# 2 or 3 Megapixel?



## jancz3rt (Mar 16, 2005)

Hey guys. I have a question whether it is really worth going for a 3 megapixel camera over a 2 megapixel. Now I have never owned one but I am asking because some of you may have come across this same issue. I do know that the pictures are likely to be of greater detail and size...but is it really worth paying extra? I intend to use the camera during the summer for casual photography.

JAN


----------



## lynx6200 (Mar 16, 2005)

I would say three is better, but it depends on how much extra it would be.  You would just have to figure out if the magapixel/cost ratio is worth it.  Like for an extra 20 bucks, maybe so, but i wouldnt spend a whole lot more.  You can check the size dimensions for the megapixels online.  Like with 2 meg. you can get decent 5x7 photo (dont know exact mesuremnt), and larger sizes with more megapixels.


----------



## Adam Warren (Mar 17, 2005)

whats your budget for the camera. the sony cybershot's are nice cams. and hp has a couple cheap 4.1 ones out that are not to far off from the 3.2 price-wize.


----------



## computerdude2004 (Mar 17, 2005)

I would say to get a three megapixel camera over a two megapixel camera.


----------



## ian (Mar 17, 2005)

3 megapixel seems to be the entry point for most digital camera's these days. 
I would probably opt for a 3 megapixel camera, but just as important, make sure to get one with an optical zoom instead of digital zoom if your budget allows it.


----------



## jancz3rt (Mar 17, 2005)

*Yeah.*

My budget's about 260 US dollars. I definitely want to get a camera with an optical zoom rather than just those without it. I have had a look at those HP cameras but I do not like their look. I like Olympus and Nikon (especially teh Coolpix series). Have any of you gone from 2 to 3 megapixel and noticed a large difference?

JAN


----------



## ian (Mar 17, 2005)

I have a nikon coolpix 3100, had it for a while now, it is 3  megapixel with optical zoom. I like some of the fuji cameras which double as a webcam, may want to look into them as well, they are fairly cheap.


----------



## ian (Mar 17, 2005)

If you havent already done so, the two sites worth checking out are
http://www.steves-digicams.com/ and http://www.dpreview.com/
Especially the picture samples and camera reviews at dpreview.com are excellent.


----------



## kof2000 (Mar 17, 2005)

3 mp i go with d snap even tho no optical it is ultra thin and small fits in pocket. i own one is awesome too bad only 3.3 mp max when will they make a 5mp LOL.


----------



## Geoff (Mar 25, 2005)

if the price isnt that big of a difference, i would get the 3mp.  If you have a 2.0mp camera now, then i would buy a camera thats at least a 4.


----------



## jancz3rt (Mar 28, 2005)

*Got A 2mp*

Hey I wanted to save some dosh and got myself a Nikon Coolpix 2200, which is a 2.1 mp camera. The pictures are awsome...at least in my opinion. I was never expecting that. Check them out here.

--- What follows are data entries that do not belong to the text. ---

/-- A memory operand (30_encoding.md R96): one of the 24 cells, or `[addr16]` (mod=00, rm=110). -/
inductive MemOp where
  | based (b : Base) (d : Disp)
  | direct (addr : Word)
deriving DecidableEq, Repr, Inhabited

/-- An `r/m8` operand (30_encoding.md R96): a byte register (mod=11) or a byte in memory. -/
inductive Rm8 where
  | reg (r : Reg8)
  | mem (m : MemOp)
deriving DecidableEq, Repr, Inhabited

/-- An `r/m16` operand (30_encoding.md R96): a word register (mod=11) or a word in memory. -/
inductive Rm16 where
  | reg (r : Reg16)
  | mem (m : MemOp)
deriving DecidableEq, Repr, Inhabited
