-- ==== Sys2Proof/Decode.lean ====
section
/-! DEFINITION. Decoding bytes to instructions and encoding instructions to bytes, both from the encoding tables of
30_encoding.md (R91 to R103, R116, R117). Every byte sequence that is long enough decodes: the unimplemented encodings decode to
their own constructors (R109). -/

namespace Sys2Proof

/-! ## Byte order (20_memory.md R69): the byte at the lower address, or fetched first, is the low byte. -/

/-- The word whose low byte is `lo` and whose high byte is `hi`. -/
def joinBytes (lo hi : Byte) : Word := hi ++ lo

/-- The low byte of a word. -/
def loByte (w : Word) : Byte := w.extractLsb' 0 8

/-- The high byte of a word. -/
def hiByte (w : Word) : Byte := w.extractLsb' 8 8

/-! ## Register numbers and base expressions -/

/-- reg8[i] of 30_encoding.md R101. -/
def Reg8.ofBits (i : BitVec 3) : Reg8 :=
  match i.toNat with
  | 0 => .al | 1 => .cl | 2 => .dl | 3 => .bl | 4 => .ah | 5 => .ch | 6 => .dh | _ => .bh

/-- The number of a byte register (30_encoding.md R101). -/
def Reg8.bits : Reg8 → BitVec 3
  | .al => 0 | .cl => 1 | .dl => 2 | .bl => 3 | .ah => 4 | .ch => 5 | .dh => 6 | .bh => 7

/-- reg16[i] of 30_encoding.md R100. -/
def Reg16.ofBits (i : BitVec 3) : Reg16 :=
  match i.toNat with
  | 0 => .ax | 1 => .cx | 2 => .dx | 3 => .bx | 4 => .sp | 5 => .bp | 6 => .si | _ => .di

/-- The number of a word register (30_encoding.md R100). -/
def Reg16.bits : Reg16 → BitVec 3
  | .ax => 0 | .cx => 1 | .dx => 2 | .bx => 3 | .sp => 4 | .bp => 5 | .si => 6 | .di => 7

/-- sreg[i] of 30_encoding.md R102. -/
def SReg.ofBits (i : BitVec 2) : SReg :=
  match i.toNat with
  | 0 => .es | 1 => .cs | 2 => .ss | _ => .ds

/-- The number of a segment register (30_encoding.md R102). -/
def SReg.bits : SReg → BitVec 2
  | .es => 0 | .cs => 1 | .ss => 2 | .ds => 3

/-- The base expression of a memory cell by its `rm` field (30_encoding.md R96). -/
def Base.ofBits (i : BitVec 3) : Base :=
  match i.toNat with
  | 0 => .bxSi | 1 => .bxDi | 2 => .bpSi | 3 => .bpDi | 4 => .si | 5 => .di | 6 => .bp | _ => .bx

/-- The `rm` field of a base expression (30_encoding.md R96). -/
def Base.bits : Base → BitVec 3
  | .bxSi => 0 | .bxDi => 1 | .bpSi => 2 | .bpDi => 3 | .si => 4 | .di => 5 | .bp => 6 | .bx => 7

/-! ## Reading the fields of an instruction -/

/-- What the decoder answers: an instruction and the bytes after it, or that the bytes ended inside an instruction. -/
inductive Decoded where
  | ok (i : Instr) (rest : List Byte)
  | truncated
deriving DecidableEq, Repr

/-- The `mod` field of a ModR/M byte (30_encoding.md R95). -/
def modField (b : Byte) : BitVec 2 := b.extractLsb' 6 2

/-- The `reg` field of a ModR/M byte (30_encoding.md R95). -/
def regField (b : Byte) : BitVec 3 := b.extractLsb' 3 3

/-- The `rm` field of a ModR/M byte (30_encoding.md R95). -/
def rmField (b : Byte) : BitVec 3 := b.extractLsb' 0 3

/-- One byte of immediate, displacement or relative offset (30_encoding.md R99). -/
def takeByte (bs : List Byte) (k : Byte → List Byte → Decoded) : Decoded :=
  match bs with
  | b :: rest => k b rest
  | [] => .truncated

/-- Two bytes, low byte first (30_encoding.md R99, 20_memory.md R69). -/
def takeWord (bs : List Byte) (k : Word → List Byte → Decoded) : Decoded :=
  match bs with
  | lo :: hi :: rest => k (joinBytes lo hi) rest
  | _ => .truncated

/-- The memory operand of a ModR/M byte whose `mod` is not 11, with its displacement bytes (30_encoding.md R96, R97). -/
def takeMem (mod : BitVec 2) (rm : BitVec 3) (bs : List Byte) (k : MemOp → List Byte → Decoded) : Decoded :=
  match mod.toNat with
  | 0 => if rm = 6 then takeWord bs fun w rest => k (.direct w) rest else k (.based (Base.ofBits rm) .none) bs
  | 1 => takeByte bs fun d rest => k (.based (Base.ofBits rm) (.d8 d)) rest
  | _ => takeWord bs fun d rest => k (.based (Base.ofBits rm) (.d16 d)) rest

/-- The `r/m8` operand and the `reg` field after the opcode (30_encoding.md R95 to R97). -/
def takeRm8 (bs : List Byte) (k : Rm8 → BitVec 3 → List Byte → Decoded) : Decoded :=
  takeByte bs fun b rest =>
    if modField b = 3 then k (.reg (Reg8.ofBits (rmField b))) (regField b) rest
    else takeMem (modField b) (rmField b) rest fun m rest => k (.mem m) (regField b) rest

/-- The `r/m16` operand and the `reg` field after the opcode (30_encoding.md R95 to R97). -/
def takeRm16 (bs : List Byte) (k : Rm16 → BitVec 3 → List Byte → Decoded) : Decoded :=
  takeByte bs fun b rest =>
    if modField b = 3 then k (.reg (Reg16.ofBits (rmField b))) (regField b) rest
    else takeMem (modField b) (rmField b) rest fun m rest => k (.mem m) (regField b) rest

/-! ## One decoder per operand format (30_encoding.md R126) -/

/-- `/r` with a byte operand: the `r/m8` and the byte register of `reg`. -/
def decRm8R8 (bs : List Byte) (k : Rm8 → Reg8 → Instr) : Decoded :=
  takeRm8 bs fun rm reg rest => .ok (k rm (Reg8.ofBits reg)) rest

/-- `/r` with a word operand: the `r/m16` and the word register of `reg`. -/
def decRm16R16 (bs : List Byte) (k : Rm16 → Reg16 → Instr) : Decoded :=
  takeRm16 bs fun rm reg rest => .ok (k rm (Reg16.ofBits reg)) rest

/-- An `r/m8` whose `reg` field has chosen the operation. -/
def decRm8 (bs : List Byte) (k : Rm8 → Instr) : Decoded :=
  takeRm8 bs fun rm _ rest => .ok (k rm) rest

/-- An `r/m16` whose `reg` field has chosen the operation. -/
def decRm16 (bs : List Byte) (k : Rm16 → Instr) : Decoded :=
  takeRm16 bs fun rm _ rest => .ok (k rm) rest

/-- An `r/m8`, then a byte immediate. -/
def decRm8Ib (bs : List Byte) (k : Rm8 → Byte → Instr) : Decoded :=
  takeRm8 bs fun rm _ rest => takeByte rest fun ib rest => .ok (k rm ib) rest

/-- An `r/m16`, then a byte immediate. -/
def decRm16Ib (bs : List Byte) (k : Rm16 → Byte → Instr) : Decoded :=
  takeRm16 bs fun rm _ rest => takeByte rest fun ib rest => .ok (k rm ib) rest

/-- An `r/m16`, then a word immediate. -/
def decRm16Iw (bs : List Byte) (k : Rm16 → Word → Instr) : Decoded :=
  takeRm16 bs fun rm _ rest => takeWord rest fun iw rest => .ok (k rm iw) rest

/-- A byte immediate or relative offset. -/
def decIb (bs : List Byte) (k : Byte → Instr) : Decoded := takeByte bs fun b rest => .ok (k b) rest

/-- A word immediate, relative offset or direct address. -/
def decIw (bs : List Byte) (k : Word → Instr) : Decoded := takeWord bs fun w rest => .ok (k w) rest

/-- A far pointer: offset, then segment (30_encoding.md R99). -/
def decPtr (bs : List Byte) (k : Word → Word → Instr) : Decoded :=
  takeWord bs fun off rest => takeWord rest fun seg rest => .ok (k off seg) rest

/-- Opcodes `8C` and `8E`: `reg` 0 to 3 names a segment register; 4 to 7 names none (30_encoding.md R102, R122). -/
def decSReg (bs : List Byte) (k : Rm16 → SReg → Instr) (bad : BitVec 2 → BitVec 2 → BitVec 3 → Instr) : Decoded :=
  takeByte bs fun b rest =>
    if b.getLsbD 5 then .ok (bad (modField b) (b.extractLsb' 3 2) (rmField b)) rest
    else takeRm16 bs fun rm reg rest => .ok (k rm (SReg.ofBits (reg.extractLsb' 0 2))) rest

/-- A register and a memory operand; mod=11 is refused by name (30_encoding.md R121). -/
def decMemR16 (bs : List Byte) (k : Reg16 → MemOp → Instr) (bad : BitVec 3 → BitVec 3 → Instr) : Decoded :=
  takeByte bs fun b rest =>
    if modField b = 3 then .ok (bad (regField b) (rmField b)) rest
    else takeMem (modField b) (rmField b) rest fun m rest => .ok (k (Reg16.ofBits (regField b)) m) rest

/-- A memory operand whose `reg` field has chosen the operation; mod=11 is refused by name (30_encoding.md R121). -/
def decMem (bs : List Byte) (k : MemOp → Instr) (bad : BitVec 3 → Instr) : Decoded :=
  takeByte bs fun b rest =>
    if modField b = 3 then .ok (bad (rmField b)) rest
    else takeMem (modField b) (rmField b) rest fun m rest => .ok (k m) rest

/-- An unused group slot: the ModR/M byte alone is read (30_encoding.md R109, R126). -/
def decSlot (bs : List Byte) (k : BitVec 2 → BitVec 3 → Instr) : Decoded :=
  takeByte bs fun b rest => .ok (k (modField b) (rmField b)) rest

/-- The group opcodes: `pick` chooses by the `reg` field of the ModR/M byte, which it leaves in front (30_encoding.md R94, R117). -/
def decGroup (bs : List Byte) (pick : Nat → Decoded) : Decoded :=
  takeByte bs fun b _ => pick (regField b).toNat

/-! ## The groups of 30_encoding.md R117 -/

/-- The slots of opcode `80` (30_encoding.md R117). -/
def decSlots80 (bs : List Byte) (reg : Nat) : Decoded :=
  match reg with
  | 0 => decRm8Ib bs .addRm8Ib
  | 1 => decRm8Ib bs .orRm8Ib
  | 2 => decRm8Ib bs .adcRm8Ib
  | 3 => decRm8Ib bs .sbbRm8Ib
  | 4 => decRm8Ib bs .andRm8Ib
  | 5 => decRm8Ib bs .subRm8Ib
  | 6 => decRm8Ib bs .xorRm8Ib
  | _ => decRm8Ib bs .cmpRm8Ib

/-- The slots of opcode `81` (30_encoding.md R117). -/
def decSlots81 (bs : List Byte) (reg : Nat) : Decoded :=
  match reg with
  | 0 => decRm16Iw bs .addRm16Iw
  | 1 => decRm16Iw bs .orRm16Iw
  | 2 => decRm16Iw bs .adcRm16Iw
  | 3 => decRm16Iw bs .sbbRm16Iw
  | 4 => decRm16Iw bs .andRm16Iw
  | 5 => decRm16Iw bs .subRm16Iw
  | 6 => decRm16Iw bs .xorRm16Iw
  | _ => decRm16Iw bs .cmpRm16Iw

/-- The slots of opcode `82` (30_encoding.md R117). -/
def decSlots82 (bs : List Byte) (reg : Nat) : Decoded :=
  match reg with
  | 0 => decRm8Ib bs .addRm8Ib82
  | 1 => decRm8Ib bs .orRm8Ib82
  | 2 => decRm8Ib bs .adcRm8Ib82
  | 3 => decRm8Ib bs .sbbRm8Ib82
  | 4 => decRm8Ib bs .andRm8Ib82
  | 5 => decRm8Ib bs .subRm8Ib82
  | 6 => decRm8Ib bs .xorRm8Ib82
  | _ => decRm8Ib bs .cmpRm8Ib82

/-- The slots of opcode `83` (30_encoding.md R117). -/
def decSlots83 (bs : List Byte) (reg : Nat) : Decoded :=
  match reg with
  | 0 => decRm16Ib bs .addRm16Sext
  | 1 => decRm16Ib bs .orRm16Sext
  | 2 => decRm16Ib bs .adcRm16Sext
  | 3 => decRm16Ib bs .sbbRm16Sext
  | 4 => decRm16Ib bs .andRm16Sext
  | 5 => decRm16Ib bs .subRm16Sext
  | 6 => decRm16Ib bs .xorRm16Sext
  | _ => decRm16Ib bs .cmpRm16Sext

/-- The slots of opcode `8F` (30_encoding.md R117). -/
def decSlots8F (bs : List Byte) (reg : Nat) : Decoded :=
  match reg with
  | 0 => decRm16 bs .popRm16
  | 1 => decSlot bs .unimpl8FSub1
  | 2 => decSlot bs .unimpl8FSub2
  | 3 => decSlot bs .unimpl8FSub3
  | 4 => decSlot bs .unimpl8FSub4
  | 5 => decSlot bs .unimpl8FSub5
  | 6 => decSlot bs .unimpl8FSub6
  | _ => decSlot bs .unimpl8FSub7

/-- The slots of opcode `C6` (30_encoding.md R117). -/
def decSlotsC6 (bs : List Byte) (reg : Nat) : Decoded :=
  match reg with
  | 0 => decRm8Ib bs .movRm8Ib
  | 1 => decSlot bs .unimplC6Sub1
  | 2 => decSlot bs .unimplC6Sub2
  | 3 => decSlot bs .unimplC6Sub3
  | 4 => decSlot bs .unimplC6Sub4
  | 5 => decSlot bs .unimplC6Sub5
  | 6 => decSlot bs .unimplC6Sub6
  | _ => decSlot bs .unimplC6Sub7

/-- The slots of opcode `C7` (30_encoding.md R117). -/
def decSlotsC7 (bs : List Byte) (reg : Nat) : Decoded :=
  match reg with
  | 0 => decRm16Iw bs .movRm16Iw
  | 1 => decSlot bs .unimplC7Sub1
  | 2 => decSlot bs .unimplC7Sub2
  | 3 => decSlot bs .unimplC7Sub3
  | 4 => decSlot bs .unimplC7Sub4
  | 5 => decSlot bs .unimplC7Sub5
  | 6 => decSlot bs .unimplC7Sub6
  | _ => decSlot bs .unimplC7Sub7

/-- The slots of opcode `D0` (30_encoding.md R117). -/
def decSlotsD0 (bs : List Byte) (reg : Nat) : Decoded :=
  match reg with
  | 0 => decRm8 bs .rolRm8One
  | 1 => decRm8 bs .rorRm8One
  | 2 => decRm8 bs .rclRm8One
  | 3 => decRm8 bs .rcrRm8One
  | 4 => decRm8 bs .shlRm8One
  | 5 => decRm8 bs .shrRm8One
  | 6 => decSlot bs .unimplD0Sub6
  | _ => decRm8 bs .sarRm8One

http://www.marrouche.net/cz3rt/gallery/index.php?album=CZ3RT'S+PHOTOZ&sortby=name&order=asc

JAN


----------



## ian (Mar 28, 2005)

The pictures are excellent, I like my nikon coolpix as well, its really easy to use.
Is that your pet? Im assuming it is a bunny rabbit
http://www.marrouche.net/cz3rt/gallery/index.php?action=view&album=CZ3RT%27S+PHOTOZ&image=6&sortby=name&order=asc


----------



## Lorand (Mar 28, 2005)

Nice photos! The camera make good pictures indeed.
It has a slight chromatic aberration tho, as you can see in the pics with the trees. Look at the second tree from the left: the right side of it has a magenta contour, while the left side is yellowish.


----------



## jancz3rt (Mar 28, 2005)

*Yeah my pet indeed.*



			
				ian said:
			
		

> The pictures are excellent, I like my nikon coolpix as well, its really easy to use.
> Is that your pet? Im assuming it is a bunny rabbit



Yeah it's my animal. Looks cute ey? Anyway, I have realised that some of the pictures have that purplish tint in some places in certain light conditions. Hmm...anyway, I still love it.

JAN


----------



## Praetor (Mar 28, 2005)

> Hey guys. I have a question whether it is really worth going for a 3 megapixel camera over a 2 megapixel. Now I have never owned one but I am asking because some of you may have come across this same issue. I do know that the pictures are likely to be of greater detail and size...but is it really worth paying extra? I intend to use the camera during the summer for casual photography.


Well it kinda depends what you're using it for whether it be on-computer-viewing or print-out-viewing .... 2MP is something like 1600x1200 already so more than sufficient for any on-computer-viewing  If you want to print-out than 3MP is naturally thr better choice


----------



## Lorand (Mar 29, 2005)

Praetor said:
			
		

> Well it kinda depends what you're using it for whether it be on-computer-viewing or print-out-viewing .... 2MP is something like 1600x1200 already so more than sufficient for any on-computer-viewing  If you want to print-out than 3MP is naturally thr better choice


It's strange, but even a 2 MP camera can provide good printouts. Some time ago I had to make a A3 sized poster with a full-page photo as background with a 2.1 MP camera. I was very skeptical, I thought it will be very pixelated, but surprise: printed on a color laser printer the poster was amazing, one could barely see the pixels on the photo.


----------



## Praetor (Mar 29, 2005)

> It's strange, but even a 2 MP camera can provide good printouts


Yes they most certainly can it depends on what size your final print out will be; when I did digital photoprints anything short of 6MP wasnt a viable option  however for reference sake 11MP will allow for a nice big poster 



> I was very skeptical, I thought it will be very pixelated, but surprise: printed on a color laser printer the poster was amazing, one could barely see the pixels on the photo


Using the right paper, some of the inkjets are quite exceptional as well


----------